Quinoa Flatbreads


Meal prep doesn't have to be a whole menu to stock your freezer every week, instead try repurposing two things. This week I made these wraps that I'm going to use different ways: egg wraps, crackers, pizzas, meat pizzas, tacos, etc. Get creative and your week only revolves around this 5 minute recipe. Here are some ideas to always have a stock up in your fridge that are easy to create meals in less than 5 minutes and are handy options when you don't have time to CUT, CLEAN, or wash.

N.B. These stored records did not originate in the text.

-- ==== Sys2Proof/Decode.lean ====
section
/-!
DEFINITION. From words to instructions and back (02 R30 to R48). A decoder splits a word into its
fields, reads each operand field of the point, and then asks Form.wf; whatever is no instruction of
the stream is rejected by name. The encoder writes the same fields.
-/

namespace Sys2Proof

/-- The fields of the 64-bit word (02 R34). -/
structure Raw where
  wait : BitVec 12
  dist : BitVec 3
  pmode : BitVec 2
  preg : BitVec 3
  c : BitVec 8
  b : BitVec 8
  a : BitVec 8
  d : BitVec 8
  nw : BitVec 1
  md : BitVec 3
  maj : BitVec 6
deriving DecidableEq, Repr

/-- Why bytes are no instruction (02 R33, R39, R40, R51). -/
inductive Reject where
  /-- the stream ends within the word, or the offset is outside it (R33) -/
  | streamEnd
  /-- a 64-bit word at an offset that is no multiple of 8 (R33) -/
  | misaligned
  /-- compact code 0x0 with a non-zero bit (R39) -/
  | compactZero
  /-- bit 15 of a dictionary reference (R40) -/
  | dictReserved
  /-- a reserved point, a point of the other stream, or a field that R51 forbids -/
  | illegal
deriving DecidableEq, Repr

/-- The fields of a 64-bit word. -/
def Raw.ofWord (w : DWord) : Raw where
  wait := w.extractLsb' 52 12
  dist := w.extractLsb' 49 3
  pmode := w.extractLsb' 47 2
  preg := w.extractLsb' 44 3
  c := w.extractLsb' 36 8
  b := w.extractLsb' 28 8
  a := w.extractLsb' 20 8
  d := w.extractLsb' 12 8
  nw := w.extractLsb' 11 1
  md := w.extractLsb' 8 3
  maj := w.extractLsb' 2 6

/-- The word of the fields, bits [1:0] being 0b11. -/
def Raw.toWord (r : Raw) : DWord :=
  (r.wait ++ r.dist ++ r.pmode ++ r.preg ++ r.c ++ r.b ++ r.a ++ r.d ++ r.nw ++ r.md ++ r.maj
    ++ (3#2) : BitVec 64)

/-- The header of the fields, with the cue nibble. -/
def Raw.hdr (r : Raw) (cue : BitVec 4) : Hdr := ⟨r.wait, r.dist, r.pmode, r.preg, r.nw == 1, cue⟩

/-- The operand fields a point writes. -/
structure Fld where
  d : BitVec 8
  a : BitVec 8
  b : BitVec 8
  c : BitVec 8
deriving DecidableEq, Repr

/-- The word of a header, a point and its operand fields. -/
def Fld.toRaw (f : Fld) (h : Hdr) (op : Nat) : Raw :=
  ⟨h.wait, h.dist, h.pmode, h.preg, f.c, f.b, f.a, f.d, if h.nw then 1 else 0,
    BitVec.ofNat 3 (op % 8), BitVec.ofNat 6 (op / 8)⟩

/-- The operand code of a source (02 R42). -/
def Src.code : Src → BitVec 8
  | .v n => BitVec.ofNat 8 n
  | .g n => BitVec.ofNat 8 n
  | .q n => BitVec.ofNat 8 (0xe0 + n)
  | .l n => BitVec.ofNat 8 (0xe8 + n)
  | .zero => 0xeb
  | .laneId => 0xec
  | .waveId => 0xed
  | .imm _ => 0xee
  | .w n => BitVec.ofNat 8 (0xf0 + n)

/-- The operand code of a destination (02 R42), or its raw P number (R45). -/
def Dst.code : Dst → BitVec 8
  | .v n => BitVec.ofNat 8 n
  | .g n => BitVec.ofNat 8 n
  | .p n => BitVec.ofNat 8 n
  | .w n => BitVec.ofNat 8 (0xf0 + n)

/-- The source a code names in a stream (02 R42); the immediate code is no source of its own. -/
def srcOf (st : Stream) (c : BitVec 8) : Option Src :=
  match st with
  | .uniform =>
    if c.toNat < 0x40 then some (.g c.toNat) else if c = 0xeb then some .zero else none
  | .lane =>
    if c.toNat < 0xe0 then some (.v c.toNat)
    else if c.toNat < 0xe8 then some (.q (c.toNat - 0xe0))
    else if c.toNat < 0xeb then some (.l (c.toNat - 0xe8))
    else if c = 0xeb then some .zero
    else if c = 0xec then some .laneId
    else if c = 0xed then some .waveId
    else if 0xf0 ≤ c.toNat then some (.w (c.toNat - 0xf0))
    else none

/-- The destination a code names in a stream (02 R42). -/
def dstOf (st : Stream) (c : BitVec 8) : Option Dst :=
  match st with
  | .uniform => if c.toNat < 0x40 then some (.g c.toNat) else none
  | .lane =>
    if c.toNat < 0xe0 then some (.v c.toNat)
    else if 0xf0 ≤ c.toNat then some (.w (c.toNat - 0xf0)) else none

/-- The destination of an integer comparison (08 R203). -/
def cmpDst (st : Stream) (c : BitVec 8) : Option Dst :=
  match st with
  | .uniform => dstOf st c
  | .lane => some (.p c.toNat)

/-- An unused field holds 0x00 (02 R46). -/
def zf {α : Type} (c : BitVec 8) (x : Option α) : Option α := if c = 0 then x else none

/-- A raw value of k bits with the bits above it 0 (02 R45). -/
def raw {α : Type} (k : Nat) (c : BitVec 8) (f : BitVec k → Option α) : Option α :=
  if c.toNat < 2 ^ k then f (c.setWidth k) else none

/-- A raw 0 or 1. -/
def rawBit {α : Type} (c : BitVec 8) (f : Bool → Option α) : Option α :=
  if c = 0 then f false else if c = 1 then f true else none

def onD {α : Type} (st : Stream) (c : BitVec 8) (f : Dst → Option α) : Option α := (dstOf st c).bind f
def onS {α : Type} (st : Stream) (c : BitVec 8) (f : Src → Option α) : Option α := (srcOf st c).bind f

/-- Points with two sources; imm says whether SRCA may hold the immediate code (02 R44). -/
def decBin {α : Type} (st : Stream) (imm : Bool) (r : Raw) (k : Dst → Src → Src → α) : Option α :=
  onD st r.d fun d =>
    if imm && r.a == 0xee then some (k d d.toSrc (.imm (r.c ++ r.b)))
    else onS st r.a fun a => onS st r.b fun b => zf r.c (some (k d a b))

/-- The fields of decBin. -/
def encBin (d : Dst) (a b : Src) : Fld :=
  match b with
  | .imm x => ⟨d.code, 0xee, x.extractLsb' 0 8, x.extractLsb' 8 8⟩
  | b => ⟨d.code, a.code, b.code, 0⟩

/-- mov.b32 (07 R190). -/
def decMov {α : Type} (st : Stream) (r : Raw) (k : Dst → Src → α) : Option α :=
  onD st r.d fun d =>
    if r.a == 0xee then some (k d (.imm (r.c ++ r.b)))
    else onS st r.b fun b => zf r.a (zf r.c (some (k d b)))

/-- The fields of decMov. -/
def encMov (d : Dst) (b : Src) : Fld :=
  match b with
  | .imm x => ⟨d.code, 0xee, x.extractLsb' 0 8, x.extractLsb' 8 8⟩
  | b => ⟨d.code, 0, b.code, 0⟩

def decTri {α : Type} (st : Stream) (r : Raw) (k : Dst → Src → Src → Src → α) : Option α :=
  onD st r.d fun d => onS st r.a fun a => onS st r.b fun b => onS st r.c fun c => some (k d a b c)

/-- A register number in a field that must hold a V code (07 R192). -/
def vOf {α : Type} (c : BitVec 8) (f : Nat → Option α) : Option α :=
  if c.toNat < 0xe0 then f c.toNat else none

/-- The hint byte (02 R47). -/
def hintOf {α : Type} (c : BitVec 8) (f : Hint → Option α) : Option α :=
  if c.extractLsb' 7 1 = 0 then f ⟨c.extractLsb' 5 2, c.extractLsb' 4 1 == 1, c.extractLsb' 0 4⟩
  else none

/-- The byte of a hint. -/
def Hint.byte (h : Hint) : BitVec 8 :=
  ((0#1) ++ h.cache ++ (if h.hdv then 1#1 else 0#1) ++ h.hd : BitVec 8)

/-- The scope byte (02 R47). -/
def scopeOf {α : Type} (c : BitVec 8) (f : Scope → Option α) : Option α :=
  if c.extractLsb' 5 3 = 0 then f ⟨c.extractLsb' 3 2, c.extractLsb' 0 3⟩ else none

/-- The byte of a scope. -/
def Scope.byte (s : Scope) : BitVec 8 := ((0#3) ++ s.order ++ s.scope : BitVec 8)

/-- Two fields of a byte with zeros below: raw {x [7:7-p+1], y, 0}. -/
def bit1 (x : Bool) : BitVec 1 := if x then 1 else 0

/-- The points of major 0x00 (02 R48). -/
def decMajor00 (st : Stream) (h : Hdr) (r : Raw) : Option FormLo :=
  match r.md.toNat with
  | 0 => decBin st true r (.addI32 h)
  | 1 => decBin st true r (.subI32 h)
  | 2 => decBin st true r (.addSatI32 h)
  | 3 => decBin st true r (.subSatI32 h)
  | 4 => decBin st true r (.addSatN32 h)
  | 5 => decBin st true r (.subSatN32 h)
  | 6 => decBin st false r (.addI16 h)
  | 7 => decBin st false r (.subI16 h)
  | _ => none

/-- The points of major 0x01 (02 R48). -/
def decMajor01 (st : Stream) (h : Hdr) (r : Raw) : Option FormLo :=
  match r.md.toNat with
  | 0 => decBin st true r (.mulI32 h)
  | 1 => decBin st false r (.mulhiI32 h)
  | 2 => decBin st false r (.mulhiN32 h)
  | 3 => decBin st false r (.mulSatI32 h)
  | 4 => decBin st false r (.mulI16 h)
  | _ => none

/-- The points of major 0x02 (02 R48). -/
def decMajor02 (st : Stream) (h : Hdr) (r : Raw) : Option FormLo :=
  match r.md.toNat with
  | 0 => decBin st true r (.andB32 h)
  | 1 => decBin st true r (.orB32 h)
  | 2 => decBin st true r (.xorB32 h)
  | 3 => decBin st true r (.andnB32 h)
  | 4 => decBin st true r (.ornB32 h)
  | 5 => decBin st true r (.xnorB32 h)
  | _ => none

Check below options for vegetables, fruits, proteins, and fridge items.

Vegetables:

Precut greens: spinach, arugula, romaine, kale

Baby carrots/ shredded cabbage/ coleslaw/ peeled beets/ spiralized zucchini and carrots/ cucumbers/ frozen broccoli/ cherry tomatoes

Condiments: olives, pickled vegetables

Fruits:

Oranges, grapefruits, grapes, cherries, apples

Proteins:

Edamame packets, marinated tofu, cooked lentils and chickpeas in freezer section. Pre-grilled chicken from the butcher, greek yogurt, tuna in a can, boiled eggs.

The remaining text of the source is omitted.